=== TO DO ===
Going line by line through the entries below, count those that contain "scaled". Give the number by itself.
━━━ GIVEN DATA ━━━
/-- The K elements of a row of an operand in the pitch, and whether a block of it is invalid (R99, R302). -/
def State.pitchRow (s : State) (core fmt tiles sof : Nat) (d : Desc) (r : Nat) : List FVal × Bool :=
  (List.range tiles).foldl (fun a t =>
    let side := if scaled fmt then s.tileRead core d (d.scaleAt sof t + 2 * r) 2 else 127
    (a.1 ++ blockVals fmt (s.tileRead core d (d.blockAt r t) (blockRow fmt)) side,
      a.2 || (scaled fmt && blockInvalid fmt (side % 256)))) ([], false)

/-- Words as one number, the first lowest. -/
def wordsNat : List Word → Nat
  | [] => 0
  | w :: rest => w.toNat + 2 ^ 32 * wordsNat rest

/-- The K elements of a row from registers (R300). -/
def registerRow (fmt tiles : Nat) (data sides : List Word) : List FVal × Bool :=
  let n := wordsNat data
  (List.range tiles).foldl (fun a t =>
    let side := if scaled fmt then (sides.getD (t / 2) 0).toNat / 2 ^ (16 * (t % 2)) % 65536 else 127
    (a.1 ++ blockVals fmt (n / 2 ^ (32 * matBits fmt * t)) side, a.2 || (scaled fmt && blockInvalid fmt (side % 256))))
    ([], false)

/-- A row that no lane supplies: +0 elements (R300). -/
def zeroRow (tiles : Nat) : List FVal × Bool := (List.replicate (32 * tiles) (.zero false), false)

/-- The 128 rows of an operand. -/
def State.operandRows (s : State) (core fmt tiles sof : Nat) (d : Desc) (rows : List (Nat × List Word × List Word)) :
    List (List FVal × Bool) :=
  (List.range 128).map fun r =>
    if d.kind = 2 then
      match rows.find? fun p => decide (p.1 = r) with
      | some p => registerRow fmt tiles p.2.1 p.2.2
      | none => zeroRow tiles
    else s.pitchRow core fmt tiles sof d r

/-- The sum of the products of two rows (R112): its value, and whether an NV or an OVF arose. -/
def rowSum : List Acc → List Acc → Acc × Bool × Bool
  | a :: as, b :: bs =>
    let p := a.mul b
    let q := rowSum as bs
    (p.1.add q.1, p.2.1 || q.2.1, p.2.2 || q.2.2)
  | _, _ => (.fin 0, false, false)

/-! ### Contexts -/

/-- A context of a core. -/
def State.context (s : State) (core ctx : Nat) : AccContext := s.acc.get (core * 4 + ctx) .reset

/-- Change a context. -/
def State.modContext (s : State) (core ctx : Nat) (g : AccContext → AccContext) : State :=
  { s with acc := s.acc.put (core * 4 + ctx) (g (s.context core ctx)) }

/-- An element lies in a named quarter (R294). -/
def inMask (mask k : Nat) : Bool :=
  let q := 2 * (k / 128 / 64) + k % 128 / 64
  bits mask q q = 1

/-- The content of a key at the head of a table, and the rest. -/
def headAt {α : Type} (k : Nat) : Tbl α → Option α × Tbl α
  | (j, v) :: rest => if j = k then (some v, rest) else (none, (j, v) :: rest)
  | [] => (none, [])

/-- Add terms to elements, key by key, each element checked once against the bound (R112): an element of +0 is not listed.
Answers whether one overflowed. -/
def addElems : List Nat → Tbl (Acc × Bool × Bool) → Tbl Acc → Tbl Acc × Bool
  | [], _, t => (t, false)
  | k :: ks, adds, t =>
    let p := headAt k adds
    let q := headAt k t
    let old := q.1.getD (.fin 0)
    let new := match p.1 with | some v => (old.add v.1).settle | none => (old, false)
    let r := addElems ks p.2 q.2
    (if new.1 = .fin 0 then r.1 else (k, new.1) :: r.1, new.2 || r.2)

/-- Add to the elements of the named quarters; the sticky bits collect NV (bit 4) and OVF (bit 6). -/
def AccContext.addAll (c : AccContext) (mask : Nat) (v : Nat → Acc × Bool × Bool) (nv : Bool) : AccContext :=
  let adds := ((List.range 16384).filter (inMask mask)).map fun k => (k, v k)
  let r := addElems (List.range 16384) adds c.elems
  let high := r.2 || adds.any fun p => p.2.2.2
  let nv := nv || adds.any fun p => p.2.2.1
  { c with elems := r.1, sticky := c.sticky ||| (if high then 64 else 0) ||| (if nv then 16 else 0) }

/-! ### The commands as they execute -/

/-- MMA (R302). -/
def State.runMma (s : State) (core ctx fmt mask : Nat) (a b dd : DWord) (rowsA rowsB : List (Nat × List Word × List Word)) :
    State :=
  let tiles := bits dd.toNat 15 0 / 32
  let ra := s.operandRows core fmt tiles (bits dd.toNat 43 32) (.ofWord a) rowsA
  let rb := s.operandRows core fmt tiles (bits dd.toNat 55 44) (.ofWord b) rowsB
  let va := ra.map fun r => r.1.map (accOf 136)
  let vb := rb.map fun r => r.1.map (accOf 136)
  let invalid := (ra ++ rb).any fun r => r.2
  s.modContext core ctx fun c => c.addAll mask (fun k => rowSum (va.getD (k / 128) []) (vb.getD (k % 128) [])) invalid

/-- MZERO (R303). -/
def State.runMzero (s : State) (core ctx mask : Nat) : State :=
  s.modContext core ctx fun c =>
    { c with elems := c.elems.select fun k _ => !inMask mask k, poison := c.poison && decide (mask ≠ 15) }
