/-- Add the run starts that follow a full run, in rising order of their places. -/
def closeStarts (ps : List Word) (set : List Nat) : List Nat → List Nat
  | [] => set
  | i :: rest =>
    if set.contains i then
      match fullRun ps i 24 with
      | some j => closeStarts ps (j :: set) rest
      | none => closeStarts ps set rest
    else closeStarts ps set rest

/-- The run starts of an uncured text (R204): entries, targets of direct branches, what follows the end of a run. A safe
point's PC is the start of the next run. -/
def runStarts (ps : List Word) (starts entries : List Nat) : List Nat :=
  let targets := starts.filterMap fun i => (branchTarget ps i).map Int.toNat
  let after := (starts.filter (runEndsAt ps)).map (afterAt ps)
  let set := closeStarts ps (dedup ((entries.map fun e => e / 4) ++ targets ++ after)) starts
  starts.filter set.contains

/-! ### Images (R192) -/

/-- The parts of an image that CODEX uses. -/
structure Image where
  model : Nat
  gwmask : Nat
  oflags : Nat
  frameW : Nat
  feat : Word
  text : List Byte
  const : List Byte
  reloc : List Byte
  entries : List Nat
  data : Nat
  spmap : List Byte
  origin : List Byte
  deriving DecidableEq, Repr

/-- A list of numbers of `n` bytes each. -/
def numbers (b : List Byte) (n : Nat) : List Nat := (List.range (b.length / n)).map fun i => field b (n * i) n

/-- The section table (R192): kind, offset, length and the reserved word of each entry. -/
def sectionTable (b : List Byte) (n : Nat) : List (Nat × Nat × Nat × Nat) :=
  (List.range n).map fun i =>
    (field b (64 + 16 * i) 4, field b (68 + 16 * i) 4, field b (72 + 16 * i) 4, field b (76 + 16 * i) 4)

/-- The bytes of a section; none where it is missing. -/
def sectionOf (b : List Byte) (t : List (Nat × Nat × Nat × Nat)) (kind : Nat) : List Byte :=
  match t.find? fun e => decide (e.1 = kind) with
  | some e => (b.drop e.2.1).take e.2.2.1
  | none => []

/-- An image breaks the form of R192 (R199: FORMAT). A section that passes the image's end, and a kind of no section, are
refused with it (assumption 14); an entry of LENGTH 0 is a missing section, wherever it points (R192). -/
def formatBad (b : List Byte) : Bool :=
  let n := field b 10 2
  let t := sectionTable b n
  let kinds := t.map Prod.fst
  let len := fun k => (sectionOf b t k).length
  decide (b.length < 64 ∨ field b 0 4 ≠ 0x544C5247 ∨ field b 4 1 ≠ 1 ∨ n < 2 ∨ 8 < n ∨ b.length < 64 + 16 * n) ||
    decide (8 ≤ field b 6 1 ∨ 4 ≤ field b 7 1 ∨ field b 16 48 ≠ 0) ||
    decide ((dedup kinds).length ≠ n) || (kinds.any fun k => decide (k = 0 ∨ 8 < k)) ||
    (t.any fun e => decide (e.2.2.2 ≠ 0 ∨ (e.2.2.1 ≠ 0 ∧ b.length < e.2.1 + e.2.2.1))) ||
    decide (len 1 = 0 ∨ len 1 % 4 ≠ 0 ∨ len 4 = 0 ∨ len 4 % 4 ≠ 0 ∨ 4 * 65536 < len 4)

/-- The parts of an image. -/
def imageOf (b : List Byte) : Image :=
  let t := sectionTable b (field b 10 2)
  { model := field b 5 1, gwmask := field b 6 1, oflags := field b 7 1, frameW := field b 8 2,
    feat := BitVec.ofNat 32 (field b 12 4), text := sectionOf b t 1, const := sectionOf b t 2, reloc := sectionOf b t 3,
    entries := numbers (sectionOf b t 4) 4, data := (sectionOf b t 5).length, spmap := sectionOf b t 7,
    origin := sectionOf b t 8 }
━━━
=== RESULT OF THE EXERCISE ===
4